RIO DE JANEIRO, KOMPAS.com – Ancaman tarif tambahan dari Presiden Amerika Serikat (AS) Donald Trump membayangi hari terakhir Konferensi Tingkat Tinggi (KTT) BRICS yang digelar di Rio de Janeiro, Brasil, Senin (7/7/2025).
Trump menyampaikan peringatan keras kepada negara-negara anggota BRICS, termasuk China dan India, dengan mengancam akan mengenakan tarif dagang tambahan sebesar 10 persen.
Pernyataan itu disampaikan melalui media sosial pada Minggu (6/7/2025) malam waktu setempat.
Baca juga: Setelah China, Giliran Afrika Selatan Klarifikasi Saat BRICS Diancam Trump
“Setiap negara yang menyelaraskan diri dengan kebijakan BRICS yang anti-Amerika akan dikenakan tarif tambahan sebesar 10 persen,” tulis Trump, sebagaimana diberitakan AFP pada Selasa (8/7/2025).
Blok BRICS, yang kini beranggotakan 11 negara, mewakili hampir setengah populasi dunia dan sekitar 40 persen dari output ekonomi global.

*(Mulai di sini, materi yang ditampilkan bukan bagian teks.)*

theorem State.notePass_keeps {st0 s b old} (hk : Keeps st0 s) : Keeps st0 (State.notePass s b old) := by
  refine hk.trans ?_; clear hk
  unfold State.notePass
  repeat' first
    | with_reducible apply Keeps.refl
    | with_reducible assumption
    | (extract_lets +onlyGivenNames a
       first
       | (refine Keeps.cut (m := a) ?_ ?_
          on_goal 2 => (clear_value a; intro _)
          on_goal 1 => (dsimp -zeta only [a]; clear a))
       | (refine Keeps.cut (m := a.2) ?_ ?_
          on_goal 2 => (clear_value a; intro _)
          on_goal 1 => (dsimp -zeta only [a]; clear a))
       | (refine Keeps.cut (m := a.1) ?_ ?_
          on_goal 2 => (clear_value a; intro _)
          on_goal 1 => (dsimp -zeta only [a]; clear a))
       | subst a)
    | with_reducible apply State.raiseF_keeps
    | with_reducible apply foldl_keeps
    | ((with_reducible apply Keeps.of_snd); on_goal 1 => with_reducible assumption)
    | ((with_reducible apply Keeps.of_fst); on_goal 1 => with_reducible assumption)
    | intro _
    | split
    | dsimp -zeta only

theorem State.passTest_keeps {st0 s b r} (hk : Keeps st0 s) : Keeps st0 (State.passTest s b r) := by
  refine hk.trans ?_; clear hk
  unfold State.passTest
  repeat' first
    | with_reducible apply Keeps.refl
    | with_reducible assumption
    | (extract_lets +onlyGivenNames a
       first
       | (refine Keeps.cut (m := a) ?_ ?_
          on_goal 2 => (clear_value a; intro _)
          on_goal 1 => (dsimp -zeta only [a]; clear a))
       | (refine Keeps.cut (m := a.2) ?_ ?_
          on_goal 2 => (clear_value a; intro _)
          on_goal 1 => (dsimp -zeta only [a]; clear a))
       | (refine Keeps.cut (m := a.1) ?_ ?_
          on_goal 2 => (clear_value a; intro _)
          on_goal 1 => (dsimp -zeta only [a]; clear a))
       | subst a)
    | with_reducible apply State.notePass_keeps
    | with_reducible apply State.wr_keeps
    | with_reducible apply State.setFailed_keeps
    | with_reducible apply State.putCoefs_keeps
    | intro _
    | split
    | dsimp -zeta only

theorem State.failTest_keeps {st0 s b state r} (hk : Keeps st0 s) : Keeps st0 (State.failTest s b state r) := by
  refine hk.trans ?_; clear hk
  unfold State.failTest
  repeat' first
    | with_reducible apply Keeps.refl
    | with_reducible assumption
    | (extract_lets +onlyGivenNames a
       first
       | (refine Keeps.cut (m := a) ?_ ?_
          on_goal 2 => (clear_value a; intro _)
          on_goal 1 => (dsimp -zeta only [a]; clear a))
       | (refine Keeps.cut (m := a.2) ?_ ?_
          on_goal 2 => (clear_value a; intro _)
          on_goal 1 => (dsimp -zeta only [a]; clear a))
       | (refine Keeps.cut (m := a.1) ?_ ?_
          on_goal 2 => (clear_value a; intro _)
          on_goal 1 => (dsimp -zeta only [a]; clear a))
       | subst a)
    | with_reducible apply State.raise_keeps
    | with_reducible apply State.setFailed_keeps
    | with_reducible apply State.setRot_keeps
    | intro _
    | split
    | dsimp -zeta only

theorem execRotatingTestComplete_keeps {r t s} : OutKeeps s (execRotatingTestComplete r t s) := by
  unfold execRotatingTestComplete
  repeat' first
    | with_reducible apply Keeps.refl
    | with_reducible assumption
    | (extract_lets +onlyGivenNames a
       first
       | (refine Keeps.cut (m := a) ?_ ?_
          on_goal 2 => (clear_value a; intro _)
          on_goal 1 => (dsimp -zeta only [a]; clear a))
       | (refine Keeps.cut (m := a.2) ?_ ?_
          on_goal 2 => (clear_value a; intro _)
          on_goal 1 => (dsimp -zeta only [a]; clear a))
       | (refine Keeps.cut (m := a.1) ?_ ?_
          on_goal 2 => (clear_value a; intro _)
          on_goal 1 => (dsimp -zeta only [a]; clear a))
       | subst a)
    | with_reducible apply OutKeeps.refused
    | with_reducible apply OutKeeps.next
    | with_reducible apply State.atTime_keeps
    | with_reducible apply State.setRot_keeps
    | with_reducible apply State.passTest_keeps
    | with_reducible apply State.setRotating_keeps
    | with_reducible apply State.failTest_keeps
    | with_reducible apply OutKeeps.ite
    | intro _
    | split
    | dsimp -zeta only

Namun, ancaman dari Gedung Putih ini kembali menghidupkan ketegangan dalam hubungan dagang antara Washington dan negara-negara berkembang.

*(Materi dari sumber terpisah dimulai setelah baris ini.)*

-- ==== Sys2Proof/Laws/KeepsStart.lean ====
section
/-! SUPPORT. Every operation of `Machine/Start.lean` keeps the queue and the canonical forms. -/

set_option linter.all false
set_option Elab.async false
set_option maxHeartbeats 60000

namespace Sys2Proof.Machine

theorem State.noteStep_keeps {st0 s k mode} (hk : Keeps st0 s) : Keeps st0 (State.noteStep s k mode) := by
  refine hk.trans ?_; clear hk
  unfold State.noteStep
  repeat' first
    | with_reducible apply Keeps.refl
    | with_reducible assumption
    | (extract_lets +onlyGivenNames a
       first
       | (refine Keeps.cut (m := a) ?_ ?_
          on_goal 2 => (clear_value a; intro _)
          on_goal 1 => (dsimp -zeta only [a]; clear a))
       | (refine Keeps.cut (m := a.2) ?_ ?_
          on_goal 2 => (clear_value a; intro _)
          on_goal 1 => (dsimp -zeta only [a]; clear a))
       | (refine Keeps.cut (m := a.1) ?_ ?_
          on_goal 2 => (clear_value a; intro _)
          on_goal 1 => (dsimp -zeta only [a]; clear a))
       | subst a)
    | with_reducible apply State.raise_keeps
    | ((with_reducible apply Keeps.of_snd); on_goal 1 => with_reducible assumption)
    | ((with_reducible apply Keeps.of_fst); on_goal 1 => with_reducible assumption)
    | intro _
    | split
    | dsimp -zeta only

theorem State.markAlt_keeps {st0 s k} (hk : Keeps st0 s) : Keeps st0 (State.markAlt s k) := by
  refine hk.trans ?_; clear hk
  unfold State.markAlt
  repeat' first
    | with_reducible apply Keeps.refl
    | with_reducible assumption
    | with_reducible apply State.setFld_keeps
    | intro _
    | split
    | dsimp -zeta only

theorem State.fallBack_keeps {st0 s k} (hk : Keeps st0 s) : Keeps st0 (State.fallBack s k) := by
  refine hk.trans ?_; clear hk
  unfold State.fallBack
  repeat' first
    | with_reducible apply Keeps.refl
    | with_reducible assumption
    | with_reducible apply State.noteStep_keeps
    | with_reducible apply State.markAlt_keeps
    | with_reducible apply State.putMode_keeps
    | intro _
    | split
    | dsimp -zeta only

theorem State.closeRecord_keeps {st0 s} (hk : Keeps st0 s) : Keeps st0 (State.closeRecord s) := by
  refine hk.trans ?_; clear hk
  unfold State.closeRecord
  repeat' first
    | with_reducible apply Keeps.refl
    | with_reducible assumption
    | with_reducible apply State.setSup_keeps
    | ((with_reducible apply Keeps.of_snd); on_goal 1 => with_reducible assumption)
    | ((with_reducible apply Keeps.of_fst); on_goal 1 => with_reducible assumption)
    | intro _
    | split
    | dsimp -zeta only

theorem State.emptyLedger_keeps {st0 s} (hk : Keeps st0 s) : Keeps st0 (State.emptyLedger s) := by
  refine hk.trans ?_; clear hk
  unfold State.emptyLedger
  repeat' first
    | with_reducible apply Keeps.refl
    | with_reducible assumption
    | (extract_lets +onlyGivenNames a
       first
       | (refine Keeps.cut (m := a) ?_ ?_
          on_goal 2 => (clear_value a; intro _)
          on_goal 1 => (dsimp -zeta only [a]; clear a))
       | (refine Keeps.cut (m := a.2) ?_ ?_
          on_goal 2 => (clear_value a; intro _)
          on_goal 1 => (dsimp -zeta only [a]; clear a))
       | (refine Keeps.cut (m := a.1) ?_ ?_
          on_goal 2 => (clear_value a; intro _)
          on_goal 1 => (dsimp -zeta only [a]; clear a))
       | subst a)
    | with_reducible apply State.setSup_keeps
    | with_reducible apply State.setFlag_keeps
    | with_reducible apply State.setFld_keeps
    | with_reducible apply State.raise_keeps
    | with_reducible apply foldS_keeps
    | ((with_reducible apply Keeps.of_snd); on_goal 1 => with_reducible assumption)
    | ((with_reducible apply Keeps.of_fst); on_goal 1 => with_reducible assumption)
    | intro _
    | split
    | dsimp -zeta only

theorem State.readLedger_keeps {st0 s ok0 ok1} (hk : Keeps st0 s) : Keeps st0 (State.readLedger s ok0 ok1) := by
  refine hk.trans ?_; clear hk
  unfold State.readLedger
  repeat' first
    | with_reducible apply Keeps.refl
    | with_reducible assumption
    | with_reducible apply State.raise_keeps
    | with_reducible apply State.emptyLedger_keeps
    | intro _
    | split
    | dsimp -zeta only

Pernyataan Trump tersebut memicu respons beragam dari anggota BRICS. China, Rusia, dan Afrika Selatan menanggapi secara hati-hati dan menegaskan bahwa kerja sama mereka tidak dimaksudkan untuk menantang Amerika Serikat.
“China telah berulang kali menyatakan bahwa perang dagang tidak menguntungkan siapa pun, dan proteksionisme bukan solusi,” kata juru bicara Kementerian Luar Negeri China, Mao Ning.
Menurut Mao, BRICS merupakan platform penting bagi kerja sama antara pasar negara berkembang dan negara-negara selatan, yang mendorong keterbukaan, inklusivitas, serta kerja sama yang saling menguntungkan.
Ia menambahkan, blok ini tidak ditujukan pada negara mana pun dan tidak terlibat dalam konfrontasi kubu.
Nada serupa disampaikan oleh Rusia. Juru bicara Kremlin, Dmitry Peskov, menegaskan bahwa kerja sama BRICS tidak pernah dan tidak akan pernah diarahkan terhadap negara ketiga.
Berbeda dengan tanggapan diplomatis dari China dan Rusia, Presiden Brasil Luiz Inacio Lula da Silva menyuarakan respons yang lebih keras.
Baca juga: Presiden Prabowo Usul BRICS Jadi Motor Penggerak Kerja Sama Ekonomi Selatan
“Kami adalah negara berdaulat. Kami tidak menginginkan seorang kaisar,” ujar Lula.
Diketahui, KTT BRICS kali ini juga menyoroti dinamika internal di antara anggotanya.
Meski awalnya dibentuk sebagai forum kerja sama ekonomi negara berkembang, BRICS kini mempertemukan negara-negara yang memiliki kepentingan geopolitik yang sangat beragam, termasuk rival utama AS seperti Iran dan Rusia, serta beberapa sekutu Washington dari Amerika Latin, Afrika, Timur Tengah, dan Asia.